Magic of computation
A CPU is the part of a computer that coordinates all the other parts of it. It reads the program from memory, determines what each instruction of the program means, and reads, writes or otherwise manipulates memory, disk, screen, and other devices according to each simple instruction. CPUs are where the magic of computation happens. And computation is magic; the only magic that exists in the real world: the special kind of magic that is indistinguishable from sufficiently advanced technology.
It is easy to take for granted that a small device bought from a shop can display text or images from remote locations. But general purpose computers are marvellous machines that were unknown to humanity for thousands of years. The realisation that physical machines can manipulate intangible data has a history from the Antikythera mechanism to Babbage’s Analytical Engine. All these machines were special purpose (though the Analytical Engine was Turing complete). A general computer can be programmed to mimic any one of these, and an infinite variety more.
Modern CPUs are massively complicated and contain millions of individual design parts. The driving force behind this complexity is not the discovery of new kinds of computation; it is the demand for speed. Faster computers do permit new applications. However, even a slow, simple, primitive computer such as the one described here can execute the same algorithms as any more sophisticated computer.
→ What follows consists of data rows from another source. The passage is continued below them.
theorem isReadingOf_decodeGroupF (hg : (opG op).toNat = 15) : IsReadingOf op (decodeGroupF op) := by
  unfold decodeGroupF
  split_ifs with h07 h0A h15 h18 h1E h29 h33 h55 h65
  case neg =>
    refine isReadingOf_unhandled ?_
    simp only [← BitVec.toNat_inj] at h07 h0A h15 h18 h1E h29 h33 h55 h65
    simpa [unhandledWord, ← opG_toNat, ← opNN_toNat, hg] using And.intro h07 ⟨h0A, h15, h18, h1E, h29, h33, h55, h65⟩
  all_goals exact ⟨wordRI_of_selector hg ‹_›, rfl⟩

end

/-- Every word has a reading, the decoder's: its group's fields put together again, by cases on the group. -/
theorem isReadingOf_decode (op : Word) : IsReadingOf op (decode op) := by
  have hlt := (opG op).isLt
  unfold decode
  split
  case h_1 hg =>
    split_ifs with hcls hret
    · exact ⟨hcls.symm, rfl⟩
    · exact ⟨hret.symm, rfl⟩
    · exact ⟨wordA_of_group hg, sysOperandOk_opNNN hg hcls hret⟩
  case h_2 hg | h_3 hg | h_11 hg | h_12 hg => exact ⟨wordA_of_group hg, rfl⟩
  case h_4 hg | h_5 hg | h_7 hg | h_8 hg | h_13 hg => exact ⟨wordRI_of_group hg, rfl⟩
  case h_6 hg =>
    split_ifs with hn
    · exact ⟨wordRR_of_selector hg (congrArg BitVec.toNat hn), rfl⟩
    · exact isReadingOf_unhandled_of_nibble (.inl hg) hn
  case h_9 hg => exact isReadingOf_decodeGroup8 hg
  case h_10 hg =>
    split_ifs with hn
    · exact ⟨wordRR_of_selector hg (congrArg BitVec.toNat hn), rfl⟩
    · exact isReadingOf_unhandled_of_nibble (.inr hg) hn
  case h_14 hg => exact ⟨wordRR_of_group hg, rfl⟩
  case h_15 hg => exact isReadingOf_decodeGroupE hg
  case h_16 =>
    simp only [imp_false] at *
    exact isReadingOf_decodeGroupF (by omega)

/-! ## The unhandled words (R78) -/

theorem exists_decode_eq_unhandled_iff (op : Word) : (∃ w, decode op = .unhandled w) ↔ unhandledWord op = true := by
  obtain ⟨hword, hwf⟩ := isReadingOf_decode op
  constructor
  · rintro ⟨w, hw⟩
    rw [hw] at hword hwf
    exact hword ▸ hwf
  · exact fun h => ⟨op, decode_encode (.unhandled op) h⟩

/-! ## The opcode map (R77): the row that decides a word -/

theorem overlap_of_selects {op : Word} {r q : OpcodeRow} (hr : r.selects op = true) (hq : q.selects op = true) :
    q.value &&& r.mask = r.value &&& q.mask := by
  rw [OpcodeRow.selects, beq_iff_eq] at hr hq
  rw [← hr, ← hq, BitVec.and_assoc, BitVec.and_assoc, BitVec.and_comm q.mask]

/-- Of two different rows that can select one word, the second has fewer mask bits, unless the first is the row of `SYS addr` and the
second CLS or RET, or the first is the catch-all. -/
theorem maskBits_lt_of_overlap : ∀ r ∈ opcodeRows, ∀ q ∈ opcodeRows, q.value &&& r.mask = r.value &&& q.mask →
    q = r ∨ q.maskBits < r.maskBits ∨ (r.mnemonic = "SYS_addr" ∧ q.mask = 0xFFFF#16) ∨
      (r.mnemonic = "UNHANDLED" ∧ q.mask ≠ 0#16) := by
  decide

theorem filter_opcodeRows_eq : ∀ r ∈ opcodeRows, opcodeRows.filter (· = r) = [r] := by decide

/-- A row that selects the word, and that has more mask bits than every other row that does, decides it alone. -/
theorem tableMnemonics_eq {op : Word} {r : OpcodeRow} (hmem : r ∈ opcodeRows) (hr : r.selects op = true)
    (hmax : ∀ q ∈ opcodeRows, q.selects op = true → q = r ∨ q.maskBits < r.maskBits) :
    tableMnemonics op = [r.mnemonic] := by
  have hwins : ∀ q ∈ opcodeRows,
      ((∀ p ∈ opcodeRows, p.selects op = true → p.maskBits ≤ q.maskBits) ∧ q.selects op = true) ↔ q = r := by
    intro q hq
    constructor
    · rintro ⟨htop, hsel⟩
      exact (hmax q hq hsel).resolve_right (Nat.not_lt.mpr (htop r hmem hr))
    · rintro rfl
      refine ⟨fun p hp hsel => ?_, hr⟩
      rcases hmax p hp hsel with rfl | hlt
      · exact le_rfl
      · exact hlt.le
  have hrows : (opcodeRows.filter (·.selects op)).filter
      (fun q => (opcodeRows.filter (·.selects op)).all (fun p => p.maskBits ≤ q.maskBits)) = [r] := by
    rw [← filter_opcodeRows_eq r hmem, List.filter_filter]
    refine List.filter_congr fun q hq => ?_
    rw [Bool.eq_iff_iff]
    simpa [or_iff_not_imp_left] using hwins q hq
  rw [tableMnemonics, hrows]
  rfl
Motivation, inception and development
Computer hardware, especially CPUs, is mysterious to most of us. Most people, even most programmers, are happy for it to remain so.
I was introduced to logic gates at school. There was no real computer science curriculum in those days, so what kind of exposure you got to computer science was a combination of your own study and your fortune in having a proactive teacher who knew something beyond how to use a word processor. My teacher was Martyn Leda who knew lots of things besides word processing. One of the classes was “Computer Programming” which introduced us to a plethora of languages and included some low level things like assembly programming, and some circuit design. I think it was after learning about turning gates into half adders into full adders and so on that I began to whimsically “design” my first CPU. The combinational logic was obvious, and I knew something about flip flops, but everything about how the CPU actually got work done was obscured by liberally applied handwaving.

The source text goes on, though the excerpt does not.